Gölge, onsuz geçen, sayıların bir oyunu gibi tam 21 günün sonunda, sanki kendi de bir şeyleri unutmuş gibi kanlı canlı ve gördüğüm kadarıyla sapasağlam karşımda duruyordu. Değişen tek yanı birkaç beden zayıflamasına neden olacak kilo kaybı gibi duruyordu. Hoş ona desem de ben de bu sürede epey kilo kaybetmiştim, yeni toparlıyordum.

Diğer elimle, kapı kenarına tutunmasam belki de çoktan bayılmıştım. Bu an gerçekti. Yaşadığım heyecanın haddi hesabı ve buna bağlı tarifi yoktu. Yollarımızın tamamen ayrıldığını düşündüğüm onca günden sonra,  onu kapımda görmek bana ne kadar inkar etmek istesem de ilaç gibi gelmişti.
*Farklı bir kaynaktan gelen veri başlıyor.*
-- ==== Sys2Proof/Laws/ShapeUnits.lean ====
section
/-! SUPPORT. The direct units, safety, the pair, time, the network, the encoders, compression, the links, COMMIT: each keeps the shape of the state. -/

set_option linter.unusedSimpArgs false
set_option linter.unusedVariables false

namespace Sys2Proof.Machine

open Sys2Proof

/-! ### DirectRows -/

theorem State.modCvu_shape (s : State) (n : Nat) (f : Cvu → Cvu) : (State.modCvu s n f).shape = s.shape := by
  unfold State.modCvu
  repeat' first
    | ((conv => lhs; arg 1; arg 25); with_reducible refine (shape_mk ..).trans ?_; simp only [↓shape_mk, ↓shape_pending, ↓shape_mb, ↓shape_ports, ↓shape_tiles, ↓shape_chans, ↓shape_clusters, ↓shape_cores, ↓shape_cvu, ↓shape_compares, ↓shape_latches, ↓shape_tsq, ↓shape_netPorts, updAt_length])

theorem State.onCvu_shape (s : State) (n : Nat) (f : Cvu → Cvu) : (State.onCvu s n f).shape = s.shape := by
  unfold State.onCvu
  repeat' first
    | with_reducible rfl
    | (with_reducible first | refine (State.serviceRequest_shape ..).trans ?_ | refine (State.modCvu_shape ..).trans ?_)

theorem execCvuReset_shape (n : Nat) (v : BitVec 32) (s : State) : Keeps s (execCvuReset n v s) := by
  unfold execCvuReset
  repeat' first
    | with_reducible rfl
    | with_reducible refine keeps_next ?_
    | (with_reducible first | refine (State.serviceRequest_shape ..).trans ?_ | refine (State.onCvu_shape ..).trans ?_)
    | ((conv => lhs; arg 1; arg 1); split)

theorem execCvuData8_shape (n : Nat) (v : BitVec 8) (s : State) : Keeps s (execCvuData8 n v s) := by
  unfold execCvuData8
  repeat' first
    | with_reducible rfl
    | with_reducible refine keeps_next ?_
    | (with_reducible first | refine (State.onCvu_shape ..).trans ?_)

theorem execCvuData16_shape (n : Nat) (v : BitVec 16) (s : State) : Keeps s (execCvuData16 n v s) := by
  unfold execCvuData16
  repeat' first
    | with_reducible rfl
    | with_reducible refine keeps_next ?_
    | (with_reducible first | refine (State.onCvu_shape ..).trans ?_)

theorem execCvuData32_shape (n : Nat) (v : BitVec 32) (s : State) : Keeps s (execCvuData32 n v s) := by
  unfold execCvuData32
  repeat' first
    | with_reducible rfl
    | with_reducible refine keeps_next ?_
    | (with_reducible first | refine (State.onCvu_shape ..).trans ?_)

theorem execCvuFinal_shape (n : Nat) (_v : BitVec 32) (s : State) : Keeps s (execCvuFinal n _v s) := by
  unfold execCvuFinal
  repeat' first
    | with_reducible rfl
    | with_reducible assumption
    | with_reducible refine keeps_next ?_
    | (with_reducible first | refine (State.setPend_shape ..).trans ?_ | refine (State.onCvu_shape ..).trans ?_)
    | ((conv => lhs; arg 1; arg 1); split)
    | (extract_lets +onlyGivenNames x; clear_value (e : x = _); first | (subst e))

theorem State.modG2d_shape (s : State) (f : G2d → G2d) : (State.modG2d s f).shape = s.shape := rfl

theorem execG2dStart_shape (v : BitVec 32) (s : State) : Keeps s (execG2dStart v s) := by
  unfold execG2dStart
  repeat' first
    | with_reducible rfl
    | with_reducible assumption
    | with_reducible refine keeps_next ?_
    | (with_reducible first | refine (State.g2dFinish_shape ..).trans ?_ | refine (State.powerSync_shape ..).trans ?_ | refine (State.serviceRequest_shape ..).trans ?_ | refine (State.modG2d_shape ..).trans ?_)
    | ((conv => lhs; arg 1; arg 1); split)
    | (extract_lets +onlyGivenNames x; clear_value (e : x = _); first | (subst e))

theorem execG2dAbort_shape (rows : List G2dHostRow) (s : State) : Keeps s (execG2dAbort rows s) := by
  unfold execG2dAbort
  repeat' first
    | with_reducible rfl
    | with_reducible refine keeps_next ?_
    | (with_reducible first | refine (State.g2dEnd_shape ..).trans ?_ | refine (State.powerSync_shape ..).trans ?_)
    | ((conv => lhs; arg 1; arg 1); split)

theorem State.g2dPaced_shape (s : State) (rows : Nat) : (State.g2dPaced s rows).shape = s.shape := by
  unfold State.g2dPaced
  repeat' first
    | with_reducible rfl
    | (with_reducible first | refine (State.advanceTo_shape ..).trans ?_)
    | split

theorem execG2dOperationEnd_shape (rows : List G2dHostRow) (error part : Nat) (next : G2dHostRow) (s : State) : Keeps s (execG2dOperationEnd rows error part next s) := by
  unfold execG2dOperationEnd
  repeat' first
    | with_reducible rfl
    | with_reducible refine keeps_next ?_
    | (with_reducible first | refine (State.g2dEnd_shape ..).trans ?_ | refine (State.powerSync_shape ..).trans ?_ | refine (State.g2dPaced_shape ..).trans ?_)
    | ((conv => lhs; arg 1; arg 1); split)

theorem State.writeReg_shape (s : State) (off v : Nat) : (State.writeReg s off v).shape = s.shape := by
  unfold State.writeReg
  repeat' first
    | with_reducible rfl
    | with_reducible assumption
    | ((conv => lhs; arg 1; arg 25); with_reducible refine (shape_mk ..).trans ?_; simp only [↓shape_mk, ↓shape_pending, ↓shape_mb, ↓shape_ports, ↓shape_tiles, ↓shape_chans, ↓shape_clusters, ↓shape_cores, ↓shape_cvu, ↓shape_compares, ↓shape_latches, ↓shape_tsq, ↓shape_netPorts, updAt_length, List.length_map, List.length_zipIdx, shape_eta])
    | (with_reducible first | refine (State.setPend_shape ..).trans ?_ | refine (State.modMb_shape ..).trans ?_ | refine (State.serviceRequest_shape ..).trans ?_ | refine (State.modEq_shape ..).trans ?_ | refine (State.onCvu_shape ..).trans ?_ | refine (State.modG2d_shape ..).trans ?_)
    | with_reducible refine fstShape_eq ?_
    | ((conv => lhs; arg 1; arg 1); split)
    | (extract_lets +onlyGivenNames x; clear_value (e : x = _); first | (with_reducible refine shape_cut x ?_ (fun _ => ?_); (subst e); rotate_left; clear e) | (subst e))
    | with_reducible refine fstShape_eq ?_
    | with_reducible refine ranShape_eq ?_
    | split
    | with_reducible refine fstShape_mk ?_
    | simp only [↓shape_clusters, ↓shape_mb, ↓shape_chans, ↓shape_ports, ↓shape_tiles, ↓shape_cores, ↓shape_cvu, shape_eta]
    | dsimp only

theorem execRegisterWrite_shape (offset : Nat) (v : BitVec 32) (s : State) : Keeps s (execRegisterWrite offset v s) := by
  unfold execRegisterWrite
  repeat' first
    | with_reducible rfl
    | with_reducible assumption
    | ((conv => lhs; arg 1; arg 25); with_reducible refine (shape_mk ..).trans ?_; simp only [↓shape_mk, ↓shape_pending, ↓shape_mb, ↓shape_ports, ↓shape_tiles, ↓shape_chans, ↓shape_clusters, ↓shape_cores, ↓shape_cvu, ↓shape_compares, ↓shape_latches, ↓shape_tsq, ↓shape_netPorts, updAt_length, List.length_map, List.length_zipIdx, shape_eta])
    | with_reducible refine keeps_next ?_
    | (with_reducible first | refine (State.writeReg_shape ..).trans ?_)
    | with_reducible refine fstShape_eq ?_
    | with_reducible refine fstShape_eq ?_
    | with_reducible refine ranShape_eq ?_
    | split
    | with_reducible refine fstShape_mk ?_
    | simp only [↓shape_clusters, ↓shape_mb, ↓shape_chans, ↓shape_ports, ↓shape_tiles, ↓shape_cores, ↓shape_cvu, shape_eta]
    | dsimp only

/-! ### SafRows -/

theorem State.modSaf_shape (s : State) (f : Saf → Saf) : (State.modSaf s f).shape = s.shape := rfl

theorem safetyStatusBody_shape (u00 : Cmd) (s : State) : RanShape (safetyStatusBody u00 s) s.shape := rfl

theorem execSafetyStatus_shape (c : Cmd) (s : State) : Keeps s (execSafetyStatus c s) := by
  unfold execSafetyStatus
  repeat' first
    | with_reducible rfl
    | with_reducible refine keeps_next ?_
    | with_reducible refine hostCmdWith_shape _ _ _ _ _ _ (fun _ _ => ?_) (fun _ _ => ?_)
    | (with_reducible first | refine (State.serveCore_shape ..).trans ?_ | refine (safetyStatusBody_shape ..).trans ?_)

theorem safetyClearBody_shape (u00 : Cmd) (s : State) : RanShape (safetyClearBody u00 s) s.shape := by
  unfold safetyClearBody
  repeat' first
    | with_reducible rfl
    | (with_reducible first | refine (State.raise_shape ..).trans ?_ | refine (refuse_shape ..).trans ?_ | refine (answer_shape ..).trans ?_ | refine (State.modSaf_shape ..).trans ?_)
    | ((conv => lhs; arg 1; arg 1); split)

theorem execSafetyClear_shape (c : Cmd) (s : State) : Keeps s (execSafetyClear c s) := by
  unfold execSafetyClear
  repeat' first
    | with_reducible rfl
    | with_reducible refine keeps_next ?_
    | with_reducible refine hostCmd_shape _ _ _ _ _ (fun _ _ => ?_)
    | (with_reducible first | refine (safetyClearBody_shape ..).trans ?_)

theorem safetyTestBody_shape (c : Cmd) (s : State) : RanShape (safetyTestBody c s) s.shape := by
  unfold safetyTestBody
  repeat' first
    | with_reducible rfl
    | (with_reducible first | refine (refuse_shape ..).trans ?_ | refine (accept_shape ..).trans ?_ | refine (State.modSaf_shape ..).trans ?_)
    | ((conv => lhs; arg 1; arg 1); split)
    | (extract_lets +onlyGivenNames x; clear_value (e : x = _); first | (subst e))

theorem execSafetyTest_shape (c : Cmd) (s : State) : Keeps s (execSafetyTest c s) := by
  unfold execSafetyTest
  repeat' first
    | with_reducible rfl
    | with_reducible refine keeps_next ?_
    | with_reducible refine hostCmd_shape _ _ _ _ _ (fun _ _ => ?_)
    | (with_reducible first | refine (safetyTestBody_shape ..).trans ?_)

theorem execSafetyTestCompletion_shape (hit : Option SafetyHit) (s : State) : Keeps s (execSafetyTestCompletion hit s) := by
  unfold execSafetyTestCompletion
  repeat' first
    | with_reducible rfl
    | with_reducible refine keeps_next ?_
    | (with_reducible first | refine (State.advanceTo_shape ..).trans ?_ | refine (State.raise_shape ..).trans ?_ | refine (State.endJob_shape ..).trans ?_ | refine (State.modSaf_shape ..).trans ?_)
    | ((conv => arg 1; arg 1); split)

theorem State.probeFault_shape (s : State) (n : Nat) : (State.probeFault s n).shape = s.shape := by
  unfold State.probeFault
  repeat' first
    | with_reducible rfl
    | (with_reducible first | refine (State.raise_shape ..).trans ?_ | refine (State.safetyFault_shape ..).trans ?_)
    | ((conv => lhs; arg 1; arg 1); split)

theorem execRayProbeComplete_shape (probes : List RayProbe) (s : State) : Keeps s (execRayProbeComplete probes s) := by
  unfold execRayProbeComplete
  repeat' first
    | with_reducible rfl
    | with_reducible refine keeps_next ?_
    | with_reducible refine (shape_foldl _ (fun _ _ => ?_) _ _).trans ?_
    | (with_reducible first | refine (State.takeFree_shape ..).trans ?_ | refine (State.modSaf_shape ..).trans ?_ | refine (State.probeFault_shape ..).trans ?_)
    | with_reducible refine fstShape_eq ?_
    | ((conv => lhs; arg 1; arg 1); split)

theorem execLockstepMismatch_shape (s : State) : Keeps s (execLockstepMismatch s) := by
  unfold execLockstepMismatch
  repeat' first
    | with_reducible rfl
    | with_reducible refine keeps_next ?_
    | (with_reducible first | refine (State.emit_shape ..).trans ?_ | refine (State.safetyFault_shape ..).trans ?_ | refine (State.modSaf_shape ..).trans ?_)
    | ((conv => lhs; arg 1; arg 1); split)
Özlem, bir terazinin iki kolunda ağır basan taraftı ama habersiz çekip gidişinin bende bıraktığı yakıcı his ve endişe duygusu da, ağır basmak için kalbimle amansız bir savaşa girmişti.

Sessizce birbirimize baktığımız birkaç dakikanın sonunda dudaklarını ilk aralayan o oldu. O an için evde benden başka birinin olmayışına şükrettim. Yoksa bu karşılaşmanın yarıda kesileceğinden emindim. Artık ailemin ona olan tutumunu kestiremiyordum ama pozitif olmadığı da kesindi. 

"Merhaba."

Ben de bir şeyler söylemek için ağzımı açtım. Öncelikle parmağımı indirmem gerekmişti. Ama tek yapabildiğim, derin bir nefes almak oldu. Kapı ağzında, ben şaşkın o çekimser daha ne kadar bekleyecektik bir fikrim yoktu, bu yüzden konuşamamanın telafisini biraz yana kayarak yaptım. Gölge bir adımla içeriye girdi. Kapıyı kapattım. Daha sonra kendime yakışan bir şekilde davranmak adına sakinleşmeye çalıştım.

"Merhaba."

"Rahatsız etmiyorum değil mi?"

Gündelik konulardan konuşup, her şey normalmiş gibi, direkt sohbet muhabbete mi girecektik? Devamının nasıl geleceği konusunda hiçbir fikrim yoktu. Bunun yerine kafamı iki yana salladım.